[CI] Add AI-generated content detection workflow
To improve the contributor workflow and avoid time-intensive reviews, this issue proposes adding a CI workflow that flags PRs with likely AI-generated content before they reach full review.
See this example from Hugo's repository: https://github.com/gohugoio/hugo/pull/14205#issuecomment-3563875679
Looking at Hugo's repo, the aiwatchdog.yml workflow uses the bep/ai-watchdog action, which analyzes the PR content (description + changed files) and sends them to OpenAI models to detect potential AI-generated content.
Once it calculates the overall confidence score, it posts a comment on the PR with the findings. We can also configure if we want to apply a label and flag the PR as AI-generated, and optionally fail the workflow when confidence score is high.

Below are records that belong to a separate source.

/-- A page's class is changed where the written code is not the reserved one, whatever else the write holds; bytes keep
their contents, and only lines of a page whose class changes can become poisoned (R159, R160). -/
def Sys2Proof.Claims.PageClassWrites : Prop :=
  ∀ (m : Master) (r : Fin 8) (k : Fin 16) (v : Word) (s : State), s.Canonical → Served s m (rPclass r k) →
    ∃ t, Does (.pclassWrite m r k v) s t ∧
      (∀ j < 32, regF t (rPclass r k) (2 * j) 2 =
        if fld v (2 * j) 2 = 3 then regF s (rPclass r k) (2 * j) 2 else fld v (2 * j) 2) ∧
      t.mem = s.mem ∧ t.tiles = s.tiles ∧ t.fronds = s.fronds ∧
      (∀ l, l ∈ t.matPoison → l ∈ s.matPoison ∨ ∃ j < 32, fld v (2 * j) 2 ≠ 3 ∧
        fld v (2 * j) 2 ≠ regF s (rPclass r k) (2 * j) 2 ∧
        (r * 512 + 32 * k.val + j) * 1024 ≤ l ∧ l < (r * 512 + 32 * k.val + j + 1) * 1024) ∧
      ∀ l, l ∈ s.matPoison → l ∈ t.matPoison

/-- Writes of the mats' and streams' configuration. -/
def Obligations.MatAndStreamRegisterWrites : Prop :=
  Claims.MatModeAndPointers ∧
  Claims.HandoffRegionWrites ∧
  Claims.CircularAndChannelWrites ∧
  Claims.PageClassWrites

/-! ### Errors in the datapath -/

namespace Sys2Proof.Claims
/-- An event that names a unit of a frond's region and the frond (R434). -/
def unitEvent (s : State) (f : Frond) (code cls idx pay : Nat) : LogEntry :=
  { beat := beat s, code := code, cls := cls, idx := idx, seqv := true, queue := f.queue, lost := false, coal := 0,
    seqno := seqnoOf f, pay := pay }

/-- A frond after a replay in a unit: it will complete DONE_RECOMPUTED, and the replay of the granule is remembered; a
second replay of the repetition is a cause of missing its promise. -/
def replayed (f : Frond) (e cell : Nat) : Frond :=
  { f with recomputed := true, replays := f.replays ++ [(e, cell, unitNo f)],
           causes := if replayedInRep f then f.causes ++ [2] else f.causes }

/-- A frond that has stopped with a status. -/
def stopped (s : State) (f : Frond) (st : Status) : Frond :=
  { f with skip := worse f.skip st, phase := .finished, ended := beat s, held := false, parked := none, grants := [],
           page := none }

/-- The replay counters of a unit with cells and of the module, each one more. -/
def replayCounts (s : State) (e : Nat) : State :=
  match replayReg e with
  | some o => bump (countNd s rNdRetry 1) o 1
  | none => countNd s rNdRetry 1
end Sys2Proof.Claims

/-- A first detection in a granule replays it: NDCOUNT, ND_RETRY and the unit's replay counter are one more, CELL_REPLAY is
logged, and the frond is marked recomputed. A spore expander does the same, and so does the peristome network with its own
event (R254, R270, R429). -/
def Sys2Proof.Claims.ADetectionReplays : Prop :=
  ∀ (x : FrondRef) (f : Frond) (s : State), findFrond s x = some f → f.phase = .working → f.noWork = false →
    (∀ (u : UnitSel) (cell : Fin 8) (e : Nat), (cellUnits f)[u.val]? = some e →
      Does (.cellReplay x u cell) s (putFrond (logEntry (replayCounts s e) (unitEvent (replayCounts s e) f 0x1070 (unitClass e)
        (srcIndex (e / 64) (unitIndex e) cell) (cellPay (replayCounts s e) f e))) (replayed f e cell))) ∧
    (∀ cell : Fin 8, f.engines.contains (f.region * 64 + 16) = true →
      let e := f.region * 64 + 60
      Does (.sporeExpanderReplay x cell) s (putFrond (logEntry (replayCounts s e) (unitEvent (replayCounts s e) f 0x1070 (unitClass e)
        (srcIndex (e / 64) (unitIndex e) cell) (cellPay (replayCounts s e) f e))) (replayed f e cell))) ∧
    (opcodeOf f ≠ 0xE00 → f.engines.contains (f.region * 64 + 14) = true →
      let e := f.region * 64 + 14
      let t := bump (logEntry s (unitEvent s f 0x1064 6 (srcUnit f.region 0) (payDefault (opcodeOf f) 0 0))) (rPeri f.region 0x18) 1
      (f.replays.contains (e, 0xF, unitNo f) = false →
        Does (.periParity x) s (putFrond (countNd t rNdRetry 1) (replayed f e 0xF))) ∧
      (f.replays.contains (e, 0xF, unitNo f) = true →
        Does (.periParity x) s (putFrond (unpend t f) (stopped t f .fault))))

/-- A second detection in the replay of a granule is a cell fault, and one in the copy engine a block fault: the event is
logged and the frond is released FAULT. Cell faults of one logical cell that reach CELL_LIMIT within the window fault the
region (R429, R430). -/
def Sys2Proof.Claims.ASecondDetectionFaults : Prop :=
  ∀ (x : FrondRef) (f : Frond) (s : State), findFrond s x = some f → f.phase = .working → f.noWork = false →
    (∀ (u : UnitSel) (cell : Fin 8) (e : Nat), (cellUnits f)[u.val]? = some e →
      f.replays.contains (e, cell.val, unitNo f) = true →
      let a := logEntry s (unitEvent s f 0x1071 (unitClass e) (srcIndex (e / 64) (unitIndex e) cell) (cellPay s f e))
      let t := putFrond (unpend a f) (stopped a f .fault)
      let near := t.maint.cellFaults.filter (fun y => decide (beat t < y.2.2.2.2 + windowBeats t) || beat t == y.2.2.2.2)
      let all := near ++ [(e / 64, unitClass e, unitIndex e, cell.val, beat t)]
      let n := (all.filter (fun y =>
        y.1 == e / 64 && y.2.1 == unitClass e && y.2.2.1 == unitIndex e && y.2.2.2.1 == cell.val)).length
      let counted := { t with maint := { t.maint with cellFaults := all } }
      (n < max 1 (regF t rEscCtrl 8 4) → Does (.cellFault x u cell) s counted) ∧
      (max 1 (regF t rEscCtrl 8 4) ≤ n → Does (.cellFault x u cell) s (regionFault counted (e / 64) 0x71))) ∧
    (opcodeOf f ≠ 0xE00 → f.engines.contains (f.region * 64 + 15) = true →
      let a := logEntry s (unitEvent s f 0x1072 7 (srcUnit f.region 0) (payDefault (opcodeOf f) 0 0))
      Does (.blockFault x) s (putFrond (unpend a f) (stopped a f .fault)))

/-- A detection replays; a second one is a fault. -/
def Obligations.DetectionsReplayThenFault : Prop :=
  Claims.ADetectionReplays ∧
  Claims.ASecondDetectionFaults

/-- A parity error of a region's sequencer faults the region: REGION_FAULT is logged and every frond in flight completes
FAULT. An unarmed module with isolation on goes on without the region, whose decoded fronds are released FAULT from the
fourth beat on; else the module faults: MODULE_FAULT is logged, FAULT_N asserted, and every frond in flight completes
FAULT (R430–R432). -/
def Sys2Proof.Claims.RegionsAndTheModuleFault : Prop :=
  ∀ (r : Fin 8) (s : State), s.Canonical →
    let a := logEntry { s with maint := { s.maint with faultedRegions := s.maint.faultedRegions ++ [r.val] } }
      (event s 0x1073 1 (srcUnit r 0) (payDefault 0 0 0))
    let t := stopInFlight a (· == r.val)
    let iso : State := { t with maint := { t.maint with isolated := t.maint.isolated ++ [r.val] } }
    let b := logEntry t (event t 0x4062 0 0 (payDefault 0 0x73 0))
    (s.maint.faultedRegions.contains r.val = true → Idles (.sequencerParity r) s) ∧
    (s.maint.faultedRegions.contains r.val = false →
      (regB t rFailCtrl 0 = false → regB t rEscCtrl 0 = true →
        ∃ u, Does (.sequencerParity r) s u ∧ u = { iso with fronds := u.fronds } ∧
          u.fronds = iso.fronds.map (fun f => if f.region = r.val ∧ f.phase = .decoded then
            { f with skip := worse f.skip .fault, noWork := true, phase := .finished, acc := beat iso, prom := beat iso + 4,
                     ended := beat iso } else f)) ∧
      (regB t rEscCtrl 0 = false → regB t rFailCtrl 0 = false → t.maint.moduleFault = false →
        Does (.sequencerParity r) s (stopInFlight
          { b with maint := { b.maint with moduleFault := true }, pins := { b.pins with faultN := true } } (fun _ => true))) ∧
      (t.maint.moduleFault = true → regB t rEscCtrl 0 = false → Does (.sequencerParity r) s t))

/-- What a stop does: the fronds at work in the regions concerned are released FAULT, or with what the order of R84 puts
first; no frond is lost and no byte of memory changes (R431, R432). -/
def Sys2Proof.Claims.AStopEndsTheFrondsInFlight : Prop :=
  ∀ (s : State) (here : Nat → Bool), s.fronds.Pairwise (fun f g => ¬(f.region = g.region ∧ f.queue = g.queue ∧ f.idx = g.idx)) →
    (∀ f ∈ (stopInFlight s here).fronds, here f.region = true → f.phase ≠ .working) ∧
    (∀ f ∈ s.fronds, f.phase = .working → here f.region = true →
      ∃ g ∈ (stopInFlight s here).fronds, g.is f.region f.queue f.idx = true ∧ g.phase = .finished ∧
        g.skip = worse f.skip .fault ∧ g.held = false) ∧
    (stopInFlight s here).fronds.length = s.fronds.length ∧
    (stopInFlight s here).mem = s.mem ∧ (stopInFlight s here).tiles = s.tiles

/cc @open-telemetry/docs-approvers
Thanks for opening the issue @vitorvasc. I'm hoping that we can find the right balance, whether we use an AI watchdog or opt for something simpler.
But... I'll have to admit that I'd love to see the AI-watch dog's assessment of some of the recent PRs we've been having.
It feels like fighting fire with fire to be honest, but yeah, this is probably what we need to do...
If we institute a threshold policy like Severin suggested in Slack, I think the combination of an AI watchdog and the policy would make it much easier for me personally to push back on low-effort PRs.